DS: Did you interview someone for your documentary film who voiced opinions that closely mirror your own? Is there someone on camera in “The Voice of the Chicken” that if were to have a longer conversation with them we’d hear views that line up with your own?
DF: Ms. Sandra Gray, the woman who owns Seneca Creek Organic Farm, her view of chickens I guess mirrors mine. She does let hers free-range, and they do get picked off by predators which is unfortunate, but if you’re going to do that with domestic chickens and let them have some freedom, you have to be wary of that. I guess her views more strongly align with mine.

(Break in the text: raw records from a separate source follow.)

-- ==== Sys2Proof/Machine/Launch.lean ====
section
/-! DEFINITION. The work hierarchy: handles, launch records, leases, placement, completion, and the words LAUNCH, CCNT and
CANCEL (R56-R61, R145, R147, R173, R295-R305). -/

namespace Sys2Proof.Machine

/-! ### Handles (R295-R297) -/

/-- LEVEL of a handle. -/
def handleLevel (h : Word) : Nat := bitsNat h.toNat 31 29

/-- The named object of a handle. -/
def State.handle (s : State) (h : Word) : Option Handle := (s.handles.find? fun p => p.1 == h.toNat).map (·.2)

/-- The number of a status in a counter word (R295). -/
def HStatus.code (x : HStatus) : Nat :=
  match x with
  | .running => 0
  | .completed => 1
  | .failed => 2
  | .cancelled => 3

/-- A completion counter word (R295). -/
def Handle.word (h : Handle) : Word := BitVec.ofNat 32 (h.status.code * 2 ^ 30 + h.count % 2 ^ 30)

/-- A new handle of a level, with the next serial number. -/
def State.newHandle (s : State) (level : Nat) (h : Handle) : Word × State :=
  let n := level * 2 ^ 29 + s.nextSer % 2 ^ 29
  (BitVec.ofNat 32 n, { s with handles := Tab.put s.handles n h, nextSer := s.nextSer + 1 })

/-- Changes a named object. -/
def State.modHandle (s : State) (h : Word) (f : Handle → Handle) : State :=
  match s.handle h with
  | some x => { s with handles := Tab.put s.handles h.toNat (f x) }
  | none => s

/-- The outcome of an object that completes (R296). -/
def Handle.outcome (h : Handle) : HStatus := if h.cancelling then .cancelled else if h.failing then .failed else .completed

/-- An object completes, and lowers its parent's COUNT, which may complete in turn (R296). -/
def completeUp : Nat → State → Word → State
  | 0, s, _ => s
  | k + 1, s, h =>
    match s.handle h with
    | none => s
    | some x =>
      let s := s.modHandle h fun x => { x with status := x.outcome }
      let s := s.modHandle x.parent fun p => { p with count := p.count - 1, failing := p.failing || x.outcome != .completed }
      match s.handle x.parent with
      | some p => if p.closed && p.count == 0 && p.status == .running then completeUp k s x.parent else s
      | none => s

/-- Objects of a level in the table (R297). -/
def State.handlesAt (s : State) (level : Nat) : Nat := s.handles.countP fun p => p.1 / 2 ^ 29 == level

/-- DSRES with ERR (R297). -/
def State.dsErr (s : State) : State := { s with ds := { s.ds with res := s.ds.res ||| 0x8000000000000000#64 } }

/-- DSRES after a success (R297). -/
def State.dsOk (s : State) (h : Word) : State := { s with ds := { s.ds with res := h.setWidth 64 } }

/-- An object that can take a child of a context. -/
def State.takesChild (s : State) (h : Word) (level ctx : Nat) : Bool :=
  match s.handle h with
  | some p => handleLevel h == level && p.ctx == ctx && p.status == .running && !p.closed
  | none => false

/-- DSCMD's OPEN (R297). -/
def State.dsOpen (s : State) (level ctx : Nat) (parent : Word) : State :=
  let ok := 2 ≤ level && level ≤ 4 && (if level == 4 then parent == 0 else s.takesChild parent (level + 1) ctx)
    && s.handlesAt level < Config.handleLimit
  if !ok then s.dsErr
  else
    let s := s.modHandle parent fun p => { p with count := p.count + 1 }
    let (h, s) := s.newHandle level ⟨ctx, parent, .running, 0, false, false, false⟩
    s.dsOk h

/-- DSCMD's CLOSE (R297): an object with no children left completes. -/
def State.dsClose (s : State) (h : Word) : State :=
  match s.handle h with
  | none => s.dsErr
  | some x =>
    if handleLevel h < 2 then s.dsErr
    else
      let s := (s.modHandle h fun x => { x with closed := true }).dsOk h
      if x.count == 0 && x.status == .running then completeUp 4 s h else s

/-- DSCMD's RETIRE (R297). -/
def State.dsRetire (s : State) (h : Word) : State :=
  match s.handle h with
  | none => s.dsErr
  | some x => if x.status == .running then s.dsErr else { s with handles := Tab.del s.handles h.toNat }.dsOk h

/-- OPEN. -/
def execOpenHandle (level : BitVec 3) (ctx : BitVec 10) (parent : Word) (s : State) : Out :=
  .next (s.dsOpen level.toNat ctx.toNat parent)

/-- CLOSE. -/
def execCloseHandle (handle : Word) (s : State) : Out := .next (s.dsClose handle)

/-- RETIRE. -/
def execRetireHandle (handle : Word) (s : State) : Out := .next (s.dsRetire handle)

/-- A write of DSCMD (R297). -/
def State.dsCommand (s : State) (val : DWord) : State :=
  let n := val.toNat
  let h : Word := BitVec.ofNat 32 n
  let level := bitsNat n 59 57
  if bitsNat n 56 42 != 0 then s.dsErr
  else
    match bitsNat n 63 60 with
    | 1 => s.dsOpen level (bitsNat n 41 32) h
    | 2 => if level == 0 then s.dsClose h else s.dsErr
    | 3 => if level == 0 then s.dsRetire h else s.dsErr
    | _ => s.dsErr

/-! ### Launch records (R56, R173, R174, R299, R300) -/

/-- A non-empty descriptor keeps R56. -/
def Desc.launchOk (d : Desc) : Bool :=
  d.count == 0
  || (pathOf d.base == 0 && d.gran < 5 && d.base.toNat % granBytes d.gran == 0 && (d.r || d.w || d.a || d.x)
      && bitsNat d.word.toNat 23 0 == 0 && localOf d.base + d.bytes ≤ 2 ^ 49)

/-- Descriptors from bytes. -/
def descsOf (n : Nat) (bs : List Byte) : List Desc :=
  (List.range n).map fun i =>
    ⟨BitVec.ofNat 64 (ofBytes ((bs.drop (16 * i)).take 8)), BitVec.ofNat 64 (ofBytes ((bs.drop (16 * i + 8)).take 8))⟩

/-- Word `n` of a launch record. -/
def recWord (bs : List Byte) (n : Nat) : Nat := ofBytes ((bs.drop (8 * n)).take 8)

/-- A code address of a launch record: its alignment, on path 0x0 or 0x1 (R299). -/
def codeOk2 (a align : Nat) : Bool := a % align == 0 && a / 2 ^ 60 ≤ 1

/-- The fields of a launch record's first 256 bytes keep R299 and R173. -/
def recordOk (bs : List Byte) : Bool :=
  let w := recWord bs
  let nf := bitsNat (w 6) 53 48
  let gx := bitsNat (w 4) 15 0
  let gy := bitsNat (w 4) 31 16
  let gz := bitsNat (w 4) 47 32
  codeOk2 (w 0) 4 && codeOk2 (w 1) 128
  && (if nf ≤ 10 then w 3 == 0 else w 3 % 16 == 0 && w 3 / 2 ^ 60 == 0)
  && 1 ≤ gx && 1 ≤ gy && 1 ≤ gz && gx * gy * gz < 2 ^ 30 && bitsNat (w 4) 63 48 == 0
  && bitsNat (w 5) 63 48 == 0 && 1 ≤ bitsNat (w 5) 47 40 && bitsNat (w 5) 47 40 ≤ 32 && bitsNat (w 5) 39 36 ≤ 8
  && 1 ≤ bitsNat (w 5) 35 31 && bitsNat (w 5) 35 31 ≤ 20 && 1 ≤ bitsNat (w 5) 30 27 && bitsNat (w 5) 30 27 ≤ 8
  && bitsNat (w 5) 26 19 ≤ 128 && bitsNat (w 5) 18 11 ≤ 128 && bitsNat (w 5) 10 9 ≤ 2 && bitsNat (w 5) 6 0 == 0
  && nf ≤ 32 && bitsNat (w 6) 47 32 == 0 && w 7 == 0
  && ((List.range 10).all fun i => i < nf || (w (12 + 2 * i) == 0 && w (13 + 2 * i) == 0))
  && (List.range 8).all fun i => slotOk (BitVec.ofNat 32 (w (8 + i / 2) / 2 ^ (32 * (i % 2))))

/-- The launch record of 256 bytes and the bytes of its further descriptors (R299). -/
def launchRecOf (bs more : List Byte) : LaunchRec :=
  let w := recWord bs
  let nf := bitsNat (w 6) 53 48
  let d (n : Nat) : DWord := BitVec.ofNat 64 (w n)
  { sbase := d 0, lbase := d 1, ctxb := d 2, gx := bitsNat (w 4) 15 0, gy := bitsNat (w 4) 31 16, gz := bitsNat (w 4) 47 32,
    groups := bitsNat (w 5) 47 40, cset := bitsNat (w 5) 39 36, regg := bitsNat (w 5) 35 31, ecap := bitsNat (w 5) 30 27,
    scr := bitsNat (w 5) 26 19, phn := bitsNat (w 5) 18 11, cls := bitsNat (w 5) 10 9, idem := bitNat (w 5) 8,
    sysp := bitNat (w 5) 7, ctx := bitsNat (w 6) 63 54, graph := BitVec.ofNat 32 (w 6),
    slots := (List.range 8).map fun i => (i, BitVec.ofNat 32 (w (8 + i / 2) / 2 ^ (32 * (i % 2)))),
    foots := descsOf (min nf 10) (bs.drop 96) ++ descsOf (nf - 10) more }

/-- The distributor may send a request for an address: its node is there, and the context's key on die 0, whose gateway the request takes (R41,
R106; log 69). -/
def State.distOpen (s : State) (ctx : Nat) (va : DWord) : Bool := s.populated (nodeOf va) && s.keyedFor 0 ctx va

/-- The distributor reads bytes by virtual address (R298, R300). -/
def State.distRead (s : State) (ctx : Nat) (va : DWord) (n : Nat) : Option (List Byte) × State :=
  if !(linesOf va n false).all fun x => s.distOpen ctx x.1 then (none, s)
  else
    match s.vRead ctx va n with
    | (.error _, s) => (none, s)
    | (.ok bs, s) => (some bs, s)

/-- The lines of a launch record, and of its further descriptors where its bytes name some. -/
def State.launchLines (s : State) (ctx : Nat) (va : DWord) : List (DWord × Nat) :=
  (linesOf va 256 false ++
    match (s.distRead ctx va 256).1 with
    | none => []
    | some bs =>
      if recordOk bs then linesOf (BitVec.ofNat 64 (recWord bs 3)) (16 * (bitsNat (recWord bs 6) 53 48 - 10)) false
      else []).filter fun x => s.distOpen ctx x.1

/-- A launch record may be read: the memory at its homes is ready (R358), and its requests may cross Traverse (R102, R105). -/
def State.mayReadLaunch (s : State) (ctx : Nat) (va : DWord) : Bool :=
  let ls := s.launchLines ctx va
  ls.all (fun x => s.homeReady ctx (noPath x.1)) && State.mayCrossAll 0 ctx none .load ls s

/-- Reads a launch record by virtual address, over Traverse where it lies at another node (R102): none when it cannot be read, or breaks
R299, R56 or R173 (R300). -/
def State.readLaunch (s : State) (ctx : Nat) (va : DWord) : Option LaunchRec × State :=
  let s := s.crossAll 0 ctx none .load (s.launchLines ctx va)
  match s.distRead ctx va 256 with
  | (none, s) => (none, s)
  | (some bs, s) =>
    if !recordOk bs then (none, s)
    else
      let nf := bitsNat (recWord bs 6) 53 48
      match s.distRead ctx (BitVec.ofNat 64 (recWord bs 3)) (16 * (nf - 10)) with
      | (none, s) => (none, s)
      | (some more, s) =>
        let r := launchRecOf bs more
        if r.foots.all Desc.launchOk then (some r, s) else (none, s)

/-- Units of a launch. -/
def LaunchRec.total (r : LaunchRec) : Nat := r.gx * r.gy * r.gz

/-- LAUNCH_REJECT: a rejected launch receives a handle with STATUS failed and COUNT 0, and its graph has a failed child
(R296, R300). What an entry of the inlet names that is no graph is nobody's parent. -/
def State.rejectLaunch (s : State) (ctx : Nat) (graph : Word) : Word × State :=
  let s := if handleLevel graph == 2 then s.modHandle graph fun p => if p.status == .running then { p with failing := true } else p else s
  s.newHandle 1 ⟨ctx, graph, .failed, 0, true, true, false⟩

/-- A launch that the distributor takes: its handle, its units to place and its ranges to grant (R57, R296, R301). -/
def State.takeLaunch (s : State) (r : LaunchRec) (graph : Word) : Word × State :=
  let s := s.modHandle graph fun p => { p with count := p.count + 1 }
  let (h, s) := s.newHandle 1 ⟨r.ctx, graph, .running, r.total, true, false, false⟩
  let leases := ((r.foots.zipIdx).filter fun d => 0 < d.1.count).map fun d =>
    (⟨h, d.2, r.ctx, ownerOf d.1.base, d.1, false, false⟩ : Lease)
  (h, { s with
    launches := Tab.put s.launches h.toNat ⟨r, s.nextLaunch, 0, 0, false, false, false⟩
    nextLaunch := s.nextLaunch + 1
    leases := s.leases ++ leases })

/-- Launches that still have units to place: the distributor's inlet (R301). -/
def State.inletHeld (s : State) : Nat :=
  s.launches.countP fun p => !p.2.complete && !p.2.cancelled && p.2.placed < p.2.rec_.total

But then I also interviewed Joe B. Winn, the one with the chickens who is out at the homestead. At first, I was just opposed to his thinking. At first, before the project became just about “have you seen chickens communicating?” and “what were they doing?”, it had a religious bent because that’s where the documentary was going at first. My lit review was divided into different sections: why do people think this way about chickens, and here’s the Christian view and here’s this view because people don’t think chickens have reason. So, I was asking him, “How does this influence your view of chickens, you being a Christian?” and the morality of eating meat. He pretty much said, “All animals communicate. God made them, so they have to communicate with each other. You just don’t try to get close to the animal because you know you’re gonna eat it.” That was just “Ugggh!” at first, but now that I think about it that actually makes a lot of sense. “Sure all animals communicate. There’s nothing special about that.” At first I thought, “People think chickens are stupid. If I can just prove that chickens are intelligent creatures people will stop giving them trouble and trying to kill them. “Here’s a new animal that we can recognize. They’re a higher-level being. We can just knock-off what we’re doing.” But people are more like, “So what?” That’s a really good thing, especially with animals and science. My view would never work in science, because the closer animals are to being like humans, it’s like, “Oh! That makes them excellent test subjects!”